List the temperature curve that the operation of reverse flow activating catalyst and normal stream activating catalyst was measured along two 4 meters long reactor after 50 hours among Fig. 1.Ordinate is illustrated in the cooling agent and the interior temperature difference of reactor in the hydrocarbon synthesis reaction, and abscissa is represented the distance from a last reactor head.
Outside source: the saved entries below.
-- ==== Sys2Proof/Proofs/KeyScheduleLength.lean ====
section
/-! PROOF. The mixing loop works on the table in place, so its length is the one the initial table starts with
(42_key_schedule.md R140 to R142). -/

namespace Sys2Proof.Machine

@[simp] theorem mixStart_s (T : Nat) (l : List Word) : (mixStart T l).s = initTable T p64 := rfl

/-- Invariant of the loop: an iteration writes entries of S and never adds or drops one. -/
@[simp] theorem length_mixLoop_s (store : KsStore) (n : Nat) (m : Mix) :
    (mixLoop store n m).s.length = m.s.length := by
  induction n with
  | zero => rfl
  | succ n ih =>
    calc (mixLoop store (n + 1) m).s.length
        = (mixKey store (mixTable store (mixLoop store n m))).s.length := by rw [mixLoop_succ]
      _ = (mixLoop store n m).s.length := by rw [mixKey_s, length_mixTable_s]
      _ = m.s.length := ih

@[simp] theorem length_keySchedule (store : KsStore) (key : List Byte) (r : Nat) :
    (keySchedule store key r).length = tableLength r := by
  simp [keySchedule]

/-- Settles O35: the loop keeps the length of the initial table, and the bounds are those of 2(r+1). -/
theorem tableLengthLaw : Obligations.TableLengthLaw := by
  intro store key r
  have hlen : (keySchedule store key r).length = 2 * (r + 1) := length_keySchedule store key r
  exact ⟨hlen, fun hmin hmax => by omega⟩

end Sys2Proof.Machine
end

section
/-! PROOF. Everything one step can do, said once (`step_cases`), and what every ending of a command keeps: the
whole-machine rules and invariants of 10_state.md follow from the two by cases. -/

namespace Sys2Proof.Laws

open Sys2Proof.Machine Sys2Proof.Claims

/-! ## The step, move by move -/

variable {s t : State} {i : Instr}

theorem step_of_nil (h : s.host = []) : step s = .next s := by simp [step, h]

theorem step_of_reset {m : HostMove} {rest : List HostMove} (h : s.host = m :: rest)
    (hm : m = .reset ∨ ∃ w p, m = .interrupted w p) : step s = .next (resetEngine rest s) := by
  rcases hm with rfl | ⟨w, p, rfl⟩ <;> simp [step, h]

theorem step_of_illegal {w : BitVec 32} {p : Payload} {rest : List HostMove} {d : DecodeError}
    (h : s.host = .command w p :: rest) (hd : decode w = .error d) :
    step s = .next (rejected (taken s p rest) (statusCode .illegalCommand)) := by
  simp [step, h, hd, raise_eq_rejected, acceptCommand_eq_taken]

theorem step_of_command {w : BitVec 32} {p : Payload} {rest : List HostMove}
    (h : s.host = .command w p :: rest) (hd : decode w = .ok i) : step s = exec i (taken s p rest) := by
  simp [step, h, hd, acceptCommand_eq_taken]

/-- The four ways a step ends. -/
inductive StepEnding (s : State) : State → Prop where
  /-- With nothing sent. -/
  | idle (h : s.host = []) : StepEnding s s
  /-- In the reset state, between commands or in the middle of one. -/
  | reset {m : HostMove} {rest : List HostMove} (h : s.host = m :: rest)
      (hm : m = .reset ∨ ∃ w p, m = .interrupted w p) : StepEnding s (resetEngine rest s)
  /-- With a word that is no command. -/
  | illegal {w : BitVec 32} {p : Payload} {rest : List HostMove} (h : s.host = .command w p :: rest) :
      StepEnding s (rejected (taken s p rest) (statusCode .illegalCommand))
  /-- As the decoded command ends. -/
  | command {w : BitVec 32} {p : Payload} {rest : List HostMove} {i : Instr} {t : State}
      (h : s.host = .command w p :: rest) (hd : decode w = .ok i) (he : Ending i (taken s p rest) t) :
      StepEnding s t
As seen from Figure 1, temperature curve ratio along the reactor that contains the adverse current activating catalyst (RAC reactor) is milder along the temperature curve of the reactor (NAC reactor) of the catalyst that contains the standard activation, and this shows that the temperature in the RAC reactor is more constant than the temperature in the NAC reactor in the hydrocarbon synthesis reaction process.This shows along the activity of such catalysts of the adverse current activation of whole reactor more constant conversely, and transform level also fluctuates less like this.Can see that from table 3 this produces favourable influence to total conversion ratio: air factor was higher than the final space-time yield of reacting when the reaction in the RAC reactor was final in the RAC reactor, and C5 ₊Selection rate is also higher.

Claims

1. an activation is filled in the method for the Fischer-Tropsch catalyst in the bed, even catalyst contact with reducing gases below 500 ℃ before operation, to pass through the direction of catalyst bed opposite with the reaction gas flow direction for reducing gases in it is characterized in that operating.
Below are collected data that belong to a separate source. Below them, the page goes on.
/-! ### `State.haltEntry` -/

@[simp] theorem State.haltEntry_port (s : State) : (s.haltEntry).port = s.port := rfl
@[simp] theorem State.haltEntry_crc (s : State) : (s.haltEntry).crc = s.crc := rfl
@[simp] theorem State.haltEntry_ciph (s : State) : (s.haltEntry).ciph = s.ciph := rfl
@[simp] theorem State.haltEntry_fl_state (s : State) : (s.haltEntry).fl.state = .halt := rfl
@[simp] theorem State.haltEntry_fl_kind (s : State) : (s.haltEntry).fl.kind = s.fl.kind := rfl
@[simp] theorem State.haltEntry_fl_addr (s : State) : (s.haltEntry).fl.addr = s.fl.addr := rfl
@[simp] theorem State.haltEntry_fl_data (s : State) : (s.haltEntry).fl.data = s.fl.data := rfl
@[simp] theorem State.haltEntry_fl_src (s : State) : (s.haltEntry).fl.src = s.fl.src := rfl
@[simp] theorem State.haltEntry_fl_eraseAtt (s : State) : (s.haltEntry).fl.eraseAtt = s.fl.eraseAtt := rfl
@[simp] theorem State.haltEntry_fl_eraseFail (s : State) : (s.haltEntry).fl.eraseFail = s.fl.eraseFail := rfl
@[simp] theorem State.haltEntry_fl_writeFail (s : State) : (s.haltEntry).fl.writeFail = s.fl.writeFail := rfl
@[simp] theorem State.haltEntry_fl_halted (s : State) : (s.haltEntry).fl.halted = true := rfl
@[simp] theorem State.haltEntry_fl_first (s : State) : (s.haltEntry).fl.first = s.fl.first := rfl
@[simp] theorem State.haltEntry_hw (s : State) : (s.haltEntry).hw = s.hw := rfl
@[simp] theorem State.haltEntry_fr (s : State) : (s.haltEntry).fr = s.fr := rfl
@[simp] theorem State.haltEntry_env_eraseDone (s : State) : (s.haltEntry).env.eraseDone = s.env.eraseDone := rfl
@[simp] theorem State.haltEntry_env_wretry (s : State) : (s.haltEntry).env.wretry = s.env.wretry := rfl
@[simp] theorem State.haltEntry_env_loop (s : State) : (s.haltEntry).env.loop = s.env.loop := rfl
@[simp] theorem State.haltEntry_env_status (s : State) : (s.haltEntry).env.status = s.cfg.status.hardwareFailed := rfl
@[simp] theorem State.haltEntry_env_t0 (s : State) : (s.haltEntry).env.t0 = s.env.t0 := rfl
@[simp] theorem State.haltEntry_env_ticks (s : State) : (s.haltEntry).env.ticks = s.env.ticks := rfl
@[simp] theorem State.haltEntry_env_writing (s : State) : (s.haltEntry).env.writing = s.env.writing := rfl
@[simp] theorem State.haltEntry_rx (s : State) : (s.haltEntry).rx = s.rx := rfl
@[simp] theorem State.haltEntry_tx (s : State) : (s.haltEntry).tx = s.tx := rfl
@[simp] theorem State.haltEntry_draws (s : State) : (s.haltEntry).draws = s.draws := rfl
@[simp] theorem State.haltEntry_inputs (s : State) : (s.haltEntry).inputs = s.inputs := rfl
@[simp] theorem State.haltEntry_cfg (s : State) : (s.haltEntry).cfg = s.cfg := rfl

/-! ### `crcRecord` -/

@[simp] theorem crcRecord_port (e : Word) (s : State) : (crcRecord e s).port = s.port := rfl
@[simp] theorem crcRecord_crc_acc (e : Word) (s : State) : (crcRecord e s).crc.acc = s.crc.acc := rfl
@[simp] theorem crcRecord_crc_computed (e : Word) (s : State) : (crcRecord e s).crc.computed = s.crc.acc := rfl
@[simp] theorem crcRecord_crc_received (e : Word) (s : State) : (crcRecord e s).crc.received = e := rfl
@[simp] theorem crcRecord_crc_matched (e : Word) (s : State) : (crcRecord e s).crc.matched = crcMatch s.crc.acc e := rfl
@[simp] theorem crcRecord_ciph (e : Word) (s : State) : (crcRecord e s).ciph = s.ciph := rfl
@[simp] theorem crcRecord_fl (e : Word) (s : State) : (crcRecord e s).fl = s.fl := rfl
@[simp] theorem crcRecord_hw (e : Word) (s : State) : (crcRecord e s).hw = s.hw := rfl
@[simp] theorem crcRecord_fr (e : Word) (s : State) : (crcRecord e s).fr = s.fr := rfl
@[simp] theorem crcRecord_env (e : Word) (s : State) : (crcRecord e s).env = s.env := rfl
@[simp] theorem crcRecord_rx (e : Word) (s : State) : (crcRecord e s).rx = s.rx := rfl
@[simp] theorem crcRecord_tx (e : Word) (s : State) : (crcRecord e s).tx = s.tx := rfl
@[simp] theorem crcRecord_draws (e : Word) (s : State) : (crcRecord e s).draws = s.draws := rfl
@[simp] theorem crcRecord_inputs (e : Word) (s : State) : (crcRecord e s).inputs = s.inputs := rfl
@[simp] theorem crcRecord_cfg (e : Word) (s : State) : (crcRecord e s).cfg = s.cfg := rfl

/-! ### `keySetup` -/

@[simp] theorem keySetup_port (bits256 : Bool) (key iv : List Byte) (s : State) : (keySetup bits256 key iv s).port = s.port := rfl
@[simp] theorem keySetup_crc (bits256 : Bool) (key iv : List Byte) (s : State) : (keySetup bits256 key iv s).crc = s.crc := rfl
@[simp] theorem keySetup_ciph_x (bits256 : Bool) (key iv : List Byte) (s : State) : (keySetup bits256 key iv s).ciph.x = keyedBlock bits256 key iv := rfl
@[simp] theorem keySetup_ciph_s (bits256 : Bool) (key iv : List Byte) (s : State) : (keySetup bits256 key iv s).ciph.s = s.ciph.s := rfl
@[simp] theorem keySetup_ciph_ks (bits256 : Bool) (key iv : List Byte) (s : State) : (keySetup bits256 key iv s).ciph.ks = s.ciph.ks := rfl
@[simp] theorem keySetup_ciph_cRem (bits256 : Bool) (key iv : List Byte) (s : State) : (keySetup bits256 key iv s).ciph.cRem = s.ciph.cRem := rfl
@[simp] theorem keySetup_ciph_cOff (bits256 : Bool) (key iv : List Byte) (s : State) : (keySetup bits256 key iv s).ciph.cOff = s.ciph.cOff := rfl
@[simp] theorem keySetup_ciph_keyed (bits256 : Bool) (key iv : List Byte) (s : State) : (keySetup bits256 key iv s).ciph.keyed = true := rfl
@[simp] theorem keySetup_ciph_keyr (bits256 : Bool) (key iv : List Byte) (s : State) : (keySetup bits256 key iv s).ciph.keyr = s.ciph.keyr := rfl
@[simp] theorem keySetup_ciph_ivr (bits256 : Bool) (key iv : List Byte) (s : State) : (keySetup bits256 key iv s).ciph.ivr = s.ciph.ivr := rfl
@[simp] theorem keySetup_fl (bits256 : Bool) (key iv : List Byte) (s : State) : (keySetup bits256 key iv s).fl = s.fl := rfl
@[simp] theorem keySetup_hw (bits256 : Bool) (key iv : List Byte) (s : State) : (keySetup bits256 key iv s).hw = s.hw := rfl
@[simp] theorem keySetup_fr (bits256 : Bool) (key iv : List Byte) (s : State) : (keySetup bits256 key iv s).fr = s.fr := rfl
@[simp] theorem keySetup_env (bits256 : Bool) (key iv : List Byte) (s : State) : (keySetup bits256 key iv s).env = s.env := rfl
@[simp] theorem keySetup_rx (bits256 : Bool) (key iv : List Byte) (s : State) : (keySetup bits256 key iv s).rx = s.rx := rfl
@[simp] theorem keySetup_tx (bits256 : Bool) (key iv : List Byte) (s : State) : (keySetup bits256 key iv s).tx = s.tx := rfl
@[simp] theorem keySetup_draws (bits256 : Bool) (key iv : List Byte) (s : State) : (keySetup bits256 key iv s).draws = s.draws := rfl
@[simp] theorem keySetup_inputs (bits256 : Bool) (key iv : List Byte) (s : State) : (keySetup bits256 key iv s).inputs = s.inputs := rfl
@[simp] theorem keySetup_cfg (bits256 : Bool) (key iv : List Byte) (s : State) : (keySetup bits256 key iv s).cfg = s.cfg := rfl

/-! ### `cipherBlock` -/

@[simp] theorem cipherBlock_port (s : State) : (cipherBlock s).port = s.port := rfl
@[simp] theorem cipherBlock_crc (s : State) : (cipherBlock s).crc = s.crc := rfl
@[simp] theorem cipherBlock_ciph_x (s : State) : (cipherBlock s).ciph.x = (s.ciph.x.set 12 (advanceCounter s.ciph.x[12] s.ciph.x[13]).1).set 13 (advanceCounter s.ciph.x[12] s.ciph.x[13]).2 := rfl
@[simp] theorem cipherBlock_ciph_s (s : State) : (cipherBlock s).ciph.s = keystreamWords s.cfg.nDoubleRounds s.ciph.x := rfl
@[simp] theorem cipherBlock_ciph_ks (s : State) : (cipherBlock s).ciph.ks = keystreamBytes (keystreamWords s.cfg.nDoubleRounds s.ciph.x) := rfl
@[simp] theorem cipherBlock_ciph_cRem (s : State) : (cipherBlock s).ciph.cRem = s.ciph.cRem := rfl
@[simp] theorem cipherBlock_ciph_cOff (s : State) : (cipherBlock s).ciph.cOff = s.ciph.cOff := rfl
@[simp] theorem cipherBlock_ciph_keyed (s : State) : (cipherBlock s).ciph.keyed = s.ciph.keyed := rfl
@[simp] theorem cipherBlock_ciph_keyr (s : State) : (cipherBlock s).ciph.keyr = s.ciph.keyr := rfl
@[simp] theorem cipherBlock_ciph_ivr (s : State) : (cipherBlock s).ciph.ivr = s.ciph.ivr := rfl
@[simp] theorem cipherBlock_fl (s : State) : (cipherBlock s).fl = s.fl := rfl
@[simp] theorem cipherBlock_hw (s : State) : (cipherBlock s).hw = s.hw := rfl
@[simp] theorem cipherBlock_fr (s : State) : (cipherBlock s).fr = s.fr := rfl
@[simp] theorem cipherBlock_env (s : State) : (cipherBlock s).env = s.env := rfl
@[simp] theorem cipherBlock_rx (s : State) : (cipherBlock s).rx = s.rx := rfl
@[simp] theorem cipherBlock_tx (s : State) : (cipherBlock s).tx = s.tx := rfl
@[simp] theorem cipherBlock_draws (s : State) : (cipherBlock s).draws = s.draws := rfl
@[simp] theorem cipherBlock_inputs (s : State) : (cipherBlock s).inputs = s.inputs := rfl
@[simp] theorem cipherBlock_cfg (s : State) : (cipherBlock s).cfg = s.cfg := rfl

/-! ### `frStart` -/

@[simp] theorem frStart_port (s : State) : (frStart s).port = s.port := rfl
@[simp] theorem frStart_crc (s : State) : (frStart s).crc = s.crc := rfl
@[simp] theorem frStart_ciph (s : State) : (frStart s).ciph = s.ciph := rfl
@[simp] theorem frStart_fl (s : State) : (frStart s).fl = s.fl := rfl
@[simp] theorem frStart_hw (s : State) : (frStart s).hw = s.hw := rfl
@[simp] theorem frStart_fr_state (s : State) : (frStart s).fr.state = .len0 := rfl
@[simp] theorem frStart_fr_buf (s : State) : (frStart s).fr.buf = s.fr.buf := rfl
@[simp] theorem frStart_fr_fill (s : State) : (frStart s).fr.fill = 0#16 := rfl
@[simp] theorem frStart_fr_cur (s : State) : (frStart s).fr.cur = 0#16 := rfl
@[simp] theorem frStart_fr_plen (s : State) : (frStart s).fr.plen = s.fr.plen := rfl
@[simp] theorem frStart_fr_seq (s : State) : (frStart s).fr.seq = s.fr.seq := rfl
@[simp] theorem frStart_fr_final (s : State) : (frStart s).fr.final = s.fr.final := rfl
@[simp] theorem frStart_fr_wAddr (s : State) : (frStart s).fr.wAddr = s.fr.wAddr := rfl
@[simp] theorem frStart_fr_wLen (s : State) : (frStart s).fr.wLen = s.fr.wLen := rfl
@[simp] theorem frStart_fr_lenHi (s : State) : (frStart s).fr.lenHi = s.fr.lenHi := rfl
@[simp] theorem frStart_fr_toDrain (s : State) : (frStart s).fr.toDrain = s.fr.toDrain := rfl
@[simp] theorem frStart_env (s : State) : (frStart s).env = s.env := rfl
@[simp] theorem frStart_rx (s : State) : (frStart s).rx = s.rx := rfl
@[simp] theorem frStart_tx (s : State) : (frStart s).tx = s.tx := rfl
@[simp] theorem frStart_draws (s : State) : (frStart s).draws = s.draws := rfl
@[simp] theorem frStart_inputs (s : State) : (frStart s).inputs = s.inputs := rfl
@[simp] theorem frStart_cfg (s : State) : (frStart s).cfg = s.cfg := rfl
2. according to the process of claim 1 wherein that reducing gases is a hydrogen-containing gas.

3. according to the method for claim 2, wherein reducing gases is the mixture of nitrogen and hydrogen.

4. according to the method for claim 2 or 3, wherein increased in the activation process by the amounts of hydrogen of catalyst bed, leave after the activation that water content is no more than 6.0 * 10 in the air-flow of catalyst bed ³Handkerchief (60 millibars).
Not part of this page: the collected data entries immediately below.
-- ==== Sys2Proof/Laws/EraseLoop.lean ====
section
/-! SUPPORT. The Erase command (R304) over settled outcomes: one page, the loop over pages, and both regions it erases. -/

namespace Sys2Proof.Machine

/-- The page addresses of `n` pages from `p` on. -/
def pagesFrom (cfg : Params) (n : Nat) (p : Word) : List Word := (List.range n).map fun k =>
    p + BitVec.ofNat 32 (k * cfg.pageSize)

theorem pagesFrom_succ (cfg : Params) (n : Nat) (p : Word) :
    pagesFrom cfg (n + 1) p = p :: pagesFrom cfg n (p + BitVec.ofNat 32 cfg.pageSize) := by
  unfold pagesFrom
  rw [List.range_succ_eq_map, List.map_cons, List.map_map]
  congr 1
  · simp
  · apply List.map_congr_left
    intro k _
    simp only [Function.comp_apply, Nat.succ_mul]
    rw [BitVec.add_assoc, ← BitVec.ofNat_add, Nat.add_comm cfg.pageSize]

theorem skipsPage_eq (cfg : Params) (q : Word) : skipsPage cfg q = !erasesPage cfg q := by
  simp only [skipsPage, erasesPage, bne, Bool.not_and, Bool.not_not]

/-- R304: what is sent for pages visited. -/
def progressOf (cfg : Params) (qs : List Word) (flags : List (Bool × Bool)) : List Byte :=
  if cfg.eraseProgress then repliesOf cfg qs flags else []

theorem repliesOf_skip (cfg : Params) (q : Word) (qs : List Word) (flags : List (Bool × Bool))
    (h : erasesPage cfg q = false) :
    repliesOf cfg (q :: qs) flags = cfg.resp.get .pageProtected :: repliesOf cfg qs flags := by
  rw [repliesOf.eq_def]; simp only [h]; rfl

/-- As many flags as pages erased: the replies of a further stretch of pages follow. -/
theorem repliesOf_append (cfg : Params) (qs qs' : List Word) (flags flags' : List (Bool × Bool))
    (h : (qs.filter (erasesPage cfg)).length = flags.length) :
    repliesOf cfg (qs ++ qs') (flags ++ flags') = repliesOf cfg qs flags ++ repliesOf cfg qs' flags' := by
  induction qs generalizing flags with
  | nil =>
    have : flags = [] := List.eq_nil_of_length_eq_zero h.symm
    subst this; rfl
  | cons q qs ih =>
    rw [List.cons_append]
    by_cases hk : erasesPage cfg q = true
    · rw [List.filter_cons_of_pos hk] at h
      cases flags with
      | nil => cases h
      | cons f flags =>
        have := ih flags (by simpa using h)
        by_cases hb : (f.1 || f.2) = true
        · simp only [repliesOf, hk, if_true, List.cons_append, hb, this]
        · simp only [repliesOf, hk, if_true, List.cons_append, hb, this]; rfl
    · rw [List.filter_cons_of_neg hk] at h
      have hk' : erasesPage cfg q = false := by simpa using hk
      rw [repliesOf_skip _ _ _ _ hk', repliesOf_skip _ _ _ _ hk', ih flags h, List.cons_append]

theorem repliesOf_stop (cfg : Params) (q : Word) (qs : List Word) (h : erasesPage cfg q = true) :
    repliesOf cfg (q :: qs) [] = [] := by simp [repliesOf, h]

/-- With fewer flags than pages to erase, no page behind these is reached. -/
theorem repliesOf_short (cfg : Params) (qs qs' : List Word) (flags : List (Bool × Bool))
    (h : flags.length < (qs.filter (erasesPage cfg)).length) :
    repliesOf cfg (qs ++ qs') flags = repliesOf cfg qs flags := by
  induction qs generalizing flags with
  | nil => cases h
  | cons q qs ih =>
    rw [List.cons_append]
    by_cases hk : erasesPage cfg q = true
    · rw [List.filter_cons_of_pos hk] at h
      cases flags with
      | nil => rw [repliesOf_stop cfg q _ hk, repliesOf_stop cfg q _ hk]
      | cons f flags =>
        have := ih flags (by simpa using h)
        simp only [repliesOf, hk, if_true, this]
    · rw [List.filter_cons_of_neg hk] at h
      have hk' : erasesPage cfg q = false := by simpa using hk
      rw [repliesOf_skip _ _ _ _ hk', repliesOf_skip _ _ _ _ hk', ih flags h]

theorem progressOf_append (cfg : Params) (qs qs' : List Word) (flags flags' : List (Bool × Bool))
    (h : (qs.filter (erasesPage cfg)).length = flags.length) :
    progressOf cfg (qs ++ qs') (flags ++ flags') = progressOf cfg qs flags ++ progressOf cfg qs' flags' := by
  unfold progressOf; split
  · exact repliesOf_append cfg qs qs' flags flags' h
  · rfl

/-- The pages `qs` have been visited, those that are not skipped erased with settled outcomes. -/
structure Erased (s t : State) (qs : List Word) (flags : List (Bool × Bool)) (rest : List HwOutcome) : Prop where
  count : (qs.filter (erasesPage s.cfg)).length = flags.length
  only : t = { s with port := t.port, fl := t.fl, hw := t.hw, draws := t.draws, tx := s.tx ++ progressOf s.cfg qs flags }
  fl : t.fl =
    { s.fl with
      kind := t.fl.kind, addr := t.fl.addr, eraseAtt := s.fl.eraseAtt + BitVec.ofNat 32 flags.length
      eraseFail := s.fl.eraseFail + BitVec.ofNat 32 (faults flags) }
  script : t.hw.script = rest
  issued : t.hw.issued
    = s.hw.issued ++ settledCommands ((qs.filter (erasesPage s.cfg)).map fun q => presented s.cfg .erase q []) flags
  outside : ∀ x, (∀ q ∈ qs.filter (erasesPage s.cfg), ¬inTarget q s.cfg.pageSize x) → t.flashByte x = s.flashByte x
  inside : ∀ x, (∃ q, (q, (false, false)) ∈ (qs.filter (erasesPage s.cfg)).zip flags ∧ inTarget q s.cfg.pageSize x) →
    (∀ q f, (q, f) ∈ (qs.filter (erasesPage s.cfg)).zip flags → (f.1 || f.2) = true → ¬inTarget q s.cfg.pageSize x) →
    t.flashByte x = s.cfg.erasedByte

theorem progress_eq (s : State) (r : Reply) :
    s.progress r = { s with tx := s.tx ++ if s.cfg.eraseProgress then [s.cfg.resp.get r] else [] } := by
  unfold State.progress; split
  · rfl
  · simp

theorem Erased.trans {s t u : State} {qs qs' flags flags' rest rest'} (h : Erased s t qs flags rest)
    (h' : Erased t u qs' flags' rest') : Erased s u (qs ++ qs') (flags ++ flags') rest' := by
  have hf : faults (flags ++ flags') = faults flags + faults flags' := by simp [faults]
  have hcfg : t.cfg = s.cfg := by rw [h.only]
  have hc' := h'.count
  have ho' := h'.outside
  have hi' := h'.inside
  have hu' := h'.issued
  rw [hcfg] at hc' ho' hi' hu'
  have hz : ((qs ++ qs').filter (erasesPage s.cfg)).zip (flags ++ flags')
      = (qs.filter (erasesPage s.cfg)).zip flags ++ (qs'.filter (erasesPage s.cfg)).zip flags' := by
    rw [List.filter_append, List.zip_append h.count]
  refine ⟨by simp [h.count, hc'], ?_, ?_, h'.script, ?_, fun x hx => ?_, fun x hx hb => ?_⟩
  · rw [h'.only, h.only, progressOf_append _ _ _ _ _ h.count]; simp
  · rw [h'.fl, h.fl, hf, List.length_append]; simp only [FlashSeq.mk.injEq, true_and, and_true]
    constructor <;> rw [BitVec.ofNat_add, BitVec.add_assoc]
  · rw [hu', h.issued, List.append_assoc, List.filter_append, List.map_append]
    congr 1
    unfold settledCommands
    rw [List.zip_append (by simpa using h.count), List.flatMap_append]
  · rw [List.filter_append] at hx
    rw [ho' x (fun q hq => hx q (List.mem_append_right _ hq)), h.outside x (fun q hq => hx q (List.mem_append_left _ hq))]
  · rw [hz] at hx hb
    by_cases hin : ∃ q, (q, (false, false)) ∈ (qs'.filter (erasesPage s.cfg)).zip flags' ∧ inTarget q s.cfg.pageSize x
    · exact hi' x hin fun q f hq => hb q f (List.mem_append_right _ hq)
    · rw [ho' x fun q hq hc => ?_]
      · refine h.inside x ?_ fun q f hq => hb q f (List.mem_append_left _ hq)
        obtain ⟨q, hq, hi⟩ := hx
        rcases List.mem_append.mp hq with hq | hq
        · exact ⟨q, hq, hi⟩
        · exact absurd ⟨q, hq, hi⟩ hin
      · obtain ⟨k, hk, rfl⟩ := List.mem_iff_getElem.mp hq
        have hk' : k < flags'.length := by rw [← hc']; exact hk
        have hm : ((qs'.filter (erasesPage s.cfg))[k], flags'[k]) ∈ (qs'.filter (erasesPage s.cfg)).zip flags' := by
          rw [List.mem_iff_getElem]
          exact ⟨k, by rw [List.length_zip]; omega, by rw [List.getElem_zip]⟩
        by_cases hbad : ((flags'[k]).1 || (flags'[k]).2) = true
        · exact hb _ _ (List.mem_append_right _ hm) hbad hc
        · refine hin ⟨_, ?_, hc⟩
          have : flags'[k] = (false, false) := by
            revert hbad; cases flags'[k] with | mk a b => cases a <;> cases b <;> simp
          rw [this] at hm; exact hm

theorem Erased.refl (s : State) (rest) (h : s.hw.script = rest) : Erased s s [] [] rest :=
  ⟨rfl, by simp [progressOf, repliesOf], by simp [faults], h, by simp [settledCommands], fun _ _ => rfl,
    fun _ h => by simp at h⟩

theorem Erased.skip {s : State} {q : Word} {rest} (h : s.hw.script = rest) (hk : erasesPage s.cfg q = false) :
    Erased s (s.progress .pageProtected) [q] [] rest := by
  have hn : ([q]).filter (erasesPage s.cfg) = [] := List.filter_cons_of_neg (by simp [hk])
  rw [progress_eq]
  refine ⟨by rw [hn]; rfl, ?_, by simp [faults], h, by simp [hn, settledCommands], fun _ _ => rfl,
    fun _ h => by simp at h⟩
  simp [progressOf, repliesOf, hk]

/-- R180: what an issued erase that passes its checks runs. -/
theorem flErase_issued {s : State} {q : Word} (hal : q.toNat % s.cfg.pageSize = 0)
    (hfit : flashRangeFits s.cfg q s.cfg.pageSize) :
    flErase q (s.writePort 0x20#8 (some q) none none) =
      match flashSeq .erase q []
          { s.writePort 0x20#8 (some q) none none with fl.eraseAtt := s.fl.eraseAtt + 1#32, fl.state := .check } with
      | (.ok, s) => .ends .ok s
      | (.fail, s) => eraseFailed .errFlash s
      | (.never, s) => .blocks s := by
  unfold flErase
  have e1 : aligned (s.writePort 0x20#8 (some q) none none).cfg.pageSize q = true := (aligned_eq_true ..).mpr hal
  have e2 : flashFits (s.writePort 0x20#8 (some q) none none).cfg q
      (s.writePort 0x20#8 (some q) none none).cfg.pageSize = true := (flashFits_iff_flashRangeFits ..).mpr hfit
  simp only [e1, e2]; rfl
5. according to each method in the aforementioned claim, wherein Fischer-Tropsch catalyst comprises cobalt.

6. a reactivation is filled in the method to the Fischer-Tropsch catalyst of small part inactivation in the bed, even catalyst is contacting below 500 ℃ with reducing gases, reducing gases is opposite with the reaction gas flow direction by the direction of catalyst bed in it is characterized in that operating.

7. activation Fischer-Tropsch catalyst or reactivation are to the method for the Fischer-Tropsch catalyst of small part inactivation, and it comprises following continuous several steps:

(a) catalyst contacts with reducing gases;

(b) catalyst contacts with oxic gas;

(c) catalyst contacts with reducing gases;

It is characterized in that step (c) operates according to each method in the claim 1 to 6.

8. according to the method for claim 7, wherein the reducing gases of using in the step (a) is a hydrogen-containing gas.

9. according to the method for claim 7 or 8, wherein the oxic gas of using in the step (b) is oxygenous.

10. each method in the aforementioned claim, wherein activation or reactivation process original position are carried out.